--- How to complete this task ---
Write each line again exactly as it is, from the opening line of the records below through the one containing "have hq := pow2_pos (quantumExp P v)", and add nothing.

--- Provided data ---
/-- The lower end of the binade of a quantum is a multiple of it. -/
theorem pow2_add_fracBits (qt : ℤ) : pow2 (qt + P.fracBits) = ((2 ^ P.fracBits : ℕ) : ℚ) * pow2 qt := by
  rw [pow2_eq_zpow, pow2_eq_zpow, zpow_add₀ (by norm_num), zpow_natCast]; push_cast; ring

/-- A distance to v, counted in a quantum. -/
theorem abs_mul_pow2_sub (k : ℕ) (v : ℚ) (qt : ℤ) : |(k : ℚ) * pow2 qt - v| = |(k : ℚ) - v / pow2 qt| * pow2 qt := by
  have hq := pow2_pos qt
  rw [← abs_of_pos hq, ← abs_mul, abs_of_pos hq, sub_mul, div_mul_cancel₀ v hq.ne']

/-- No magnitude is nearer to v than that of its rounding, and where another magnitude is as near the fraction is even. -/
theorem roundRNE_nearest (s : Bool) {v : ℚ} (hv : 0 < v) (hov : v < overflowBound P) (y : Pat P) :
    |magnitude (roundRNE P s v) - v| ≤ |magnitude y - v| ∧
    (|magnitude (roundRNE P s v) - v| = |magnitude y - v| → magnitude y ≠ magnitude (roundRNE P s v) →
      frac (roundRNE P s v) % 2 = 0) := by
  obtain ⟨-, hmag⟩ := roundRNE_spec s hv (overflowBound_eq P ▸ hov)
  have hq := pow2_pos (quantumExp P v)
  have hm : 0 ≤ v / pow2 (quantumExp P v) := (div_pos hv hq).le
  have hmultiple : ∀ k : ℕ, |magnitude (roundRNE P s v) - v| ≤ |k * pow2 (quantumExp P v) - v| := fun k => by
    rw [hmag, abs_mul_pow2_sub, abs_mul_pow2_sub]
    exact mul_le_mul_of_nonneg_right (abs_roundTiesEven_sub_le_abs_sub hm k) hq.le
  rcases magnitude_multiple_or_lt y (quantumExp P v) with ⟨k, hk⟩ | ⟨hgt, hlt⟩
  · refine ⟨hk ▸ hmultiple k, fun htie hne => frac_roundRNE_even s (roundTiesEven_even_of_abs_eq hm (k := k) ?_ ?_)⟩
    · rintro rfl
      exact hne (hk.trans hmag.symm)
    · rw [hmag, hk, abs_mul_pow2_sub, abs_mul_pow2_sub] at htie
      exact mul_right_cancel₀ hq.ne' htie
  · have hbinade := pow2_quantumExp_le hv hgt
    have hcloser : |magnitude (roundRNE P s v) - v| < |magnitude y - v| := by
      refine (hmultiple (2 ^ P.fracBits)).trans_lt ?_
      rw [← pow2_add_fracBits, abs_of_nonpos (by linarith), abs_of_nonpos (by linarith)]
      linarith
    exact ⟨hcloser.le, fun htie => absurd htie hcloser.ne⟩

/-- A zero rounds to the zero of its sign, and only a zero is as near to it. -/
theorem roundRNE_zero_nearest (s : Bool) (y : Pat P) :
    |magnitude (roundRNE P s 0) - 0| ≤ |magnitude y - 0| ∧
    (|magnitude (roundRNE P s 0) - 0| = |magnitude y - 0| → magnitude y ≠ magnitude (roundRNE P s 0) →
      frac (roundRNE P s 0) % 2 = 0) := by
  have h0 : magnitude (zeroPat P s) = 0 := magnitude_eq_zero_iff.2 (isZero_zeroPat s)
  simp only [roundRNE_zero, h0, sub_zero, abs_zero]
  exact ⟨abs_nonneg _, fun h hne => absurd (abs_eq_zero.1 h.symm) hne⟩

/-- Settles O31: at 0, below the overflow bound, and from the bound on. -/
theorem roundNearestEven : Obligations.RoundNearestEven := by
  refine fun P s v hv => ⟨fun hov => ?_, roundRNE_of_overflow s⟩
  rcases hv.eq_or_lt with rfl | hpos
  · exact ⟨by simp [roundRNE_zero, isFinite], sgn_roundRNE s 0, fun y _ => roundRNE_zero_nearest s y⟩
  · exact ⟨(roundRNE_spec s hpos (overflowBound_eq P ▸ hov)).1, sgn_roundRNE s v, fun y _ => roundRNE_nearest s hpos hov y⟩

end Sys2Proof.Machine

/-! PROOF. O32: which NaN a value is (spec/00_scope.md R17, R20). An operation quiets its first NaN operand; every shared
part of a function (a special value, a table, a reduction) keeps a value canonical, and so does every function of them. -/

namespace Sys2Proof.Machine

open Sys2Proof

variable {P : Prec}

/-! ### Clause 1 of R20: the first NaN operand, quieted -/

theorem operations_of_isNaN_fst {a : Pat P} (b c : Pat P) (ha : isNaN a = true) :
    fadd a b = quiet a ∧ fsub a b = quiet a ∧ fmul a b = quiet a ∧ fdiv a b = quiet a ∧ ffma a b c = quiet a := by
  simp [fadd, fsub, fmul, fdiv, ffma, ha]

theorem operations_of_isNaN_snd {a b : Pat P} (c : Pat P) (ha : isNaN a = false) (hb : isNaN b = true) :
    fadd a b = quiet b ∧ fsub a b = quiet b ∧ fmul a b = quiet b ∧ fdiv a b = quiet b ∧ ffma a b c = quiet b := by
  simp [fadd, fsub, fmul, fdiv, ffma, ha, hb]

theorem ffma_of_isNaN_trd {a b c : Pat P} (ha : isNaN a = false) (hb : isNaN b = false) (hc : isNaN c = true) :
    ffma a b c = quiet c := by
  simp [ffma, ha, hb, hc]

theorem fsub_eq_fadd_neg {a b : Pat P} (ha : isNaN a = false) (hb : isNaN b = false) : fsub a b = fadd a (neg b) := by
  simp [fsub, ha, hb]

theorem cNaN_toNat : (cNaN .b32).toNat = 0x7FC00000 ∧ (cNaN .b64).toNat = 0x7FF8000000000000 := by decide

/-! ### Special values -/

@[simp] theorem isNaN_onePat (P : Prec) : isNaN (onePat P) = false := by cases P <;> decide

@[simp] theorem isNaN_kPi (P : Prec) : isNaN (kPi P) = false := by cases P <;> decide

@[simp] theorem isNaN_kPiHalf (P : Prec) : isNaN (kPiHalf P) = false := by cases P <;> decide

/-- Sign(x) times a constant (43_special_values.md R229, R230). -/
theorem canonicalNaN_signed (s : Bool) {k : Pat P} (hk : isNaN k = false) : CanonicalNaN (if s then neg k else k) := by
  cases s
  · exact .of_not hk
  · exact .of_not ((isNaN_neg k).trans hk)

/-- A special value that is canonical if it is a hit. -/
def HitCanonical (o : Option (Pat P)) : Prop := ∀ v ∈ o, CanonicalNaN v

theorem hitCanonical_none : HitCanonical (none : Option (Pat P)) := fun _ h => by simp at h

/-- One entry of a table and the entries after it. -/
theorem HitCanonical.entry {p : Prop} [Decidable p] {v : Pat P} {o : Option (Pat P)} (hv : p → CanonicalNaN v)
    (ho : HitCanonical o) : HitCanonical (if p then some v else o) := by
  split
  · next hp =>
    rintro _ ⟨⟩
    exact hv hp
  · exact ho

/-- A hit of the table SV at canonical operands is canonical, entry by entry: a NaN operand quieted, cNaN itself, an
operand as it stands, or a constant that is no NaN (R224-R234). -/
theorem hitCanonical_sv (c : Cfg) (f : FnId) {a b : Pat P} (ha : CanonicalNaN a) (hb : CanonicalNaN b) :
    HitCanonical (sv c f a b) := by
  have hcNaN := canonicalNaN_cNaN P
  have hzero (s : Bool) : CanonicalNaN (zeroPat P s) := .of_not (isNaN_zeroPat s)
  have hinf (s : Bool) : CanonicalNaN (infPat P s) := .of_not (isNaN_infPat s)
  have hone : CanonicalNaN (onePat P) := .of_not (isNaN_onePat P)
  have hpi (s : Bool) : CanonicalNaN (if s then neg (kPi P) else kPi P) := canonicalNaN_signed s (isNaN_kPi P)
  have hhalf (s : Bool) : CanonicalNaN (if s then neg (kPiHalf P) else kPiHalf P) :=
    canonicalNaN_signed s (isNaN_kPiHalf P)
  cases f with
  | sin | tan => exact .entry ha.quiet <| .entry (fun _ => hcNaN) <| .entry (fun _ => ha) hitCanonical_none
  | cos => exact .entry ha.quiet <| .entry (fun _ => hcNaN) <| .entry (fun _ => hone) hitCanonical_none
  | asin => exact .entry ha.quiet <| .entry (fun _ => hcNaN) <| .entry (fun _ => ha) hitCanonical_none
  | acos => exact .entry ha.quiet <| .entry (fun _ => hcNaN) hitCanonical_none
  | atan => exact .entry ha.quiet <| .entry (fun _ => hhalf (sgn a)) <| .entry (fun _ => ha) hitCanonical_none
  | atan2 =>
    exact .entry ha.quiet <| .entry hb.quiet <| .entry (fun _ => hcNaN) <| .entry (fun _ => hhalf false) <|
      .entry (fun _ => hhalf true) <| .entry (fun _ => hzero _) <| .entry (fun _ => ha) <| .entry (fun _ => hpi false) <|
      .entry (fun _ => hhalf (sgn a)) <| .entry (fun _ => hzero _) <| .entry (fun _ => hpi (sgn a)) hitCanonical_none
  | exp | exp2 | exp10 =>
    refine .entry ha.quiet <| .entry (fun _ => hone) <| .entry (fun _ => ?_) hitCanonical_none
    split
    · exact hzero false
    · exact hinf false
  | log | log2 | log10 =>
    exact .entry ha.quiet <| .entry (fun _ => hcNaN) <| .entry (fun _ => hinf true) <| .entry (fun _ => hinf false) <|
      .entry (fun _ => hzero false) hitCanonical_none

/-- A command's result is canonical when its operands and its structural value are (R220). -/
theorem CanonicalNaN.resolve_sv (c : Cfg) (f : FnId) {a b r : Pat P} (ha : CanonicalNaN a) (hb : CanonicalNaN b)
    (hr : CanonicalNaN r) : CanonicalNaN (resolve (sv c f a b) r) := by
  have hsv := hitCanonical_sv c f ha hb
  unfold resolve
  split
  · next v hv => exact hsv v hv
  · exact hr

/-! ### The trigonometric family -/

theorem canonicalNaN_sinStruct {c : Cfg} {x : Pat P} (h : CanonicalNaN (c.sinBig P x)) : CanonicalNaN (sinStruct c x) := by
  unfold sinStruct
  split
  · exact canonicalNaN_canonNaN _
  · exact h
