-- ==== Sys2Proof/Decode.lean ====
section
/-! DEFINITION. The decoder (R57 to R65), total on any word and on any bytes and rejecting by name, and after it the
encoder, from the same formats (R59). -/

namespace Sys2Proof

/-- The field `op` of R58: the family, bits 15..12. -/
def opField (w : Word) : Nibble := w.extractLsb' 12 4

/-- The field `x` of R58: bits 11..8. -/
def xField (w : Word) : RegIx := w.extractLsb' 8 4

/-- The field `y` of R58: bits 7..4. -/
def yField (w : Word) : RegIx := w.extractLsb' 4 4

/-- The field `n` of R58: bits 3..0. -/
def nField (w : Word) : Nibble := w.extractLsb' 0 4

/-- The field `nn` of R58: bits 7..0. -/
def nnField (w : Word) : Byte := w.extractLsb' 0 8

/-- The field `nnn` of R58: bits 11..0. -/
def nnnField (w : Word) : Addr12 := w.extractLsb' 0 12

/-- Why the decoder answers no instruction. -/
inductive DecodeReject where
  /-- The word matches no listed case: `DecodeError(w)` (R65, R68). Raised by `decode`. Safe: the step faults. -/
  | illegal (w : Word)
  /-- Fewer than two bytes are left (R57). Raised by `decodeBytes` only, never in a step. Safe. -/
  | truncated
  deriving DecidableEq, Repr

/-- Family 0 (R62): selected by the whole word. -/
def decodeFamily0 (w : Word) : Except DecodeReject Instr :=
  if w = 0x00E0#16 then .ok .cls
  else if w = 0x00EE#16 then .ok .ret
  else .error (.illegal w)

/-- Family 8 (R62): selected by n. -/
def decodeFamily8 (w : Word) : Except DecodeReject Instr :=
  match nField w with
  | 0x0#4 => .ok (.ldReg (xField w) (yField w))
  | 0x1#4 => .ok (.orReg (xField w) (yField w))
  | 0x2#4 => .ok (.andReg (xField w) (yField w))
  | 0x3#4 => .ok (.xorReg (xField w) (yField w))
  | 0x4#4 => .ok (.addReg (xField w) (yField w))
  | 0x5#4 => .ok (.subReg (xField w) (yField w))
  | 0x6#4 => .ok (.shrReg (xField w) (yField w))
  | 0x7#4 => .ok (.subnReg (xField w) (yField w))
  | 0xE#4 => .ok (.shlReg (xField w) (yField w))
  | _ => .error (.illegal w)

/-- Family E (R62): selected by nn. -/
def decodeFamilyE (w : Word) : Except DecodeReject Instr :=
  match nnField w with
  | 0x9E#8 => .ok (.skp (xField w))
  | 0xA1#8 => .ok (.sknp (xField w))
  | _ => .error (.illegal w)

/-- Family F (R62): selected by nn. -/
def decodeFamilyF (w : Word) : Except DecodeReject Instr :=
  match nnField w with
  | 0x07#8 => .ok (.ldVxDt (xField w))
  | 0x0A#8 => .ok (.ldVxK (xField w))
  | 0x15#8 => .ok (.ldDtVx (xField w))
  | 0x18#8 => .ok (.ldStVx (xField w))
  | 0x1E#8 => .ok (.addI (xField w))
  | 0x29#8 => .ok (.ldF (xField w))
  | 0x33#8 => .ok (.ldB (xField w))
  | 0x55#8 => .ok (.storeRegs (xField w))
  | 0x65#8 => .ok (.loadRegs (xField w))
  | _ => .error (.illegal w)

/-- `Decode(w)` of R65, by the opcode map of R62. -/
def decode (w : Word) : Except DecodeReject Instr :=
  match opField w with
  | 0x0#4 => decodeFamily0 w
  | 0x1#4 => .ok (.jp (nnnField w))
  | 0x2#4 => .ok (.call (nnnField w))
  | 0x3#4 => .ok (.seImm (xField w) (nnField w))
  | 0x4#4 => .ok (.sneImm (xField w) (nnField w))
  | 0x5#4 => if nField w = 0x0#4 then .ok (.seReg (xField w) (yField w)) else .error (.illegal w)
  | 0x6#4 => .ok (.ldImm (xField w) (nnField w))
  | 0x7#4 => .ok (.addImm (xField w) (nnField w))
  | 0x8#4 => decodeFamily8 w
  | 0x9#4 => if nField w = 0x0#4 then .ok (.sneReg (xField w) (yField w)) else .error (.illegal w)
  | 0xA#4 => .ok (.ldI (nnnField w))
  | 0xB#4 => .ok (.jpV0 (nnnField w))
  | 0xC#4 => .ok (.rnd (xField w) (nnField w))
  | 0xD#4 => .ok (.drw (xField w) (yField w) (nField w))
  | 0xE#4 => decodeFamilyE w
  | _ => decodeFamilyF w

/-- The word of two bytes, the first one high (R46, R57). -/
def wordOfBytes (hi lo : Byte) : Word := hi ++ lo

/-- The instruction at the head of a list of bytes, and the bytes after it. -/
def decodeBytes : List Byte → Except DecodeReject (Instr × List Byte)
  | hi :: lo :: rest => (decode (wordOfBytes hi lo)).map (fun i => (i, rest))
  | _ => .error .truncated

/-- The bytes of a word as the hardware stores it, lowest address first (R46). -/
def bytesOfWord (w : Word) : List Byte := [w.extractLsb' 8 8, w.extractLsb' 0 8]

/-- The instruction word whose low `nbits` bits are those of `w`, in the numbering of spec/opcode_table.json, and whose
other bits are 0. -/
def tableWord (nbits w : Nat) : Word := BitVec.ofNat 16 (w % 2 ^ nbits)

/-- What the decoder reads from the bytes of `tableWord nbits w`. -/
def decodeTableWord (nbits w : Nat) : Option Instr :=
  match decodeBytes (bytesOfWord (tableWord nbits w)) with
  | .ok (i, _) => some i
  | .error _ => none

/-- Format A of R59: `oooo aaaa aaaa aaaa`. -/
def formatA (op : Nibble) (nnn : Addr12) : Word := op ++ nnn

/-- Format XK of R59: `oooo xxxx kkkk kkkk`; format X is the same with a fixed low byte. -/
def formatXK (op : Nibble) (x : RegIx) (nn : Byte) : Word := op ++ (x ++ nn)

/-- Format XYN of R59: `oooo xxxx yyyy nnnn`; format XY is the same with a fixed low nibble. -/
def formatXYN (op : Nibble) (x y : RegIx) (n : Nibble) : Word := op ++ (x ++ (y ++ n))

/-- The word of an instruction (R59, R62). -/
def encode : Instr → Word
  | .cls => 0x00E0#16
  | .ret => 0x00EE#16
  | .jp nnn => formatA 0x1#4 nnn
  | .call nnn => formatA 0x2#4 nnn
  | .seImm x nn => formatXK 0x3#4 x nn
  | .sneImm x nn => formatXK 0x4#4 x nn
  | .seReg x y => formatXYN 0x5#4 x y 0x0#4
  | .ldImm x nn => formatXK 0x6#4 x nn
  | .addImm x nn => formatXK 0x7#4 x nn
  | .ldReg x y => formatXYN 0x8#4 x y 0x0#4
  | .orReg x y => formatXYN 0x8#4 x y 0x1#4
  | .andReg x y => formatXYN 0x8#4 x y 0x2#4
  | .xorReg x y => formatXYN 0x8#4 x y 0x3#4
  | .addReg x y => formatXYN 0x8#4 x y 0x4#4
  | .subReg x y => formatXYN 0x8#4 x y 0x5#4
  | .shrReg x y => formatXYN 0x8#4 x y 0x6#4
  | .subnReg x y => formatXYN 0x8#4 x y 0x7#4
  | .shlReg x y => formatXYN 0x8#4 x y 0xE#4
  | .sneReg x y => formatXYN 0x9#4 x y 0x0#4
  | .ldI nnn => formatA 0xA#4 nnn
  | .jpV0 nnn => formatA 0xB#4 nnn
  | .rnd x nn => formatXK 0xC#4 x nn
  | .drw x y n => formatXYN 0xD#4 x y n
  | .skp x => formatXK 0xE#4 x 0x9E#8
  | .sknp x => formatXK 0xE#4 x 0xA1#8
  | .ldVxDt x => formatXK 0xF#4 x 0x07#8
  | .ldVxK x => formatXK 0xF#4 x 0x0A#8
  | .ldDtVx x => formatXK 0xF#4 x 0x15#8
  | .ldStVx x => formatXK 0xF#4 x 0x18#8
  | .addI x => formatXK 0xF#4 x 0x1E#8
  | .ldF x => formatXK 0xF#4 x 0x29#8
  | .ldB x => formatXK 0xF#4 x 0x33#8
  | .storeRegs x => formatXK 0xF#4 x 0x55#8
  | .loadRegs x => formatXK 0xF#4 x 0x65#8

/-- The word of an instruction passes the checks of WellFormed.lean. -/
abbrev Instr.WellFormed (i : Instr) : Prop := wellFormed (encode i) = true

end Sys2Proof
end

--- Output of the exercise ---
/-- The lower end of the binade of a quantum is a multiple of it. -/
theorem pow2_add_fracBits (qt : ℤ) : pow2 (qt + P.fracBits) = ((2 ^ P.fracBits : ℕ) : ℚ) * pow2 qt := by
  rw [pow2_eq_zpow, pow2_eq_zpow, zpow_add₀ (by norm_num), zpow_natCast]; push_cast; ring

/-- A distance to v, counted in a quantum. -/
theorem abs_mul_pow2_sub (k : ℕ) (v : ℚ) (qt : ℤ) : |(k : ℚ) * pow2 qt - v| = |(k : ℚ) - v / pow2 qt| * pow2 qt := by
  have hq := pow2_pos qt
  rw [← abs_of_pos hq, ← abs_mul, abs_of_pos hq, sub_mul, div_mul_cancel₀ v hq.ne']

/-- No magnitude is nearer to v than that of its rounding, and where another magnitude is as near the fraction is even. -/
theorem roundRNE_nearest (s : Bool) {v : ℚ} (hv : 0 < v) (hov : v < overflowBound P) (y : Pat P) :
    |magnitude (roundRNE P s v) - v| ≤ |magnitude y - v| ∧
    (|magnitude (roundRNE P s v) - v| = |magnitude y - v| → magnitude y ≠ magnitude (roundRNE P s v) →
      frac (roundRNE P s v) % 2 = 0) := by
  obtain ⟨-, hmag⟩ := roundRNE_spec s hv (overflowBound_eq P ▸ hov)
  have hq := pow2_pos (quantumExp P v)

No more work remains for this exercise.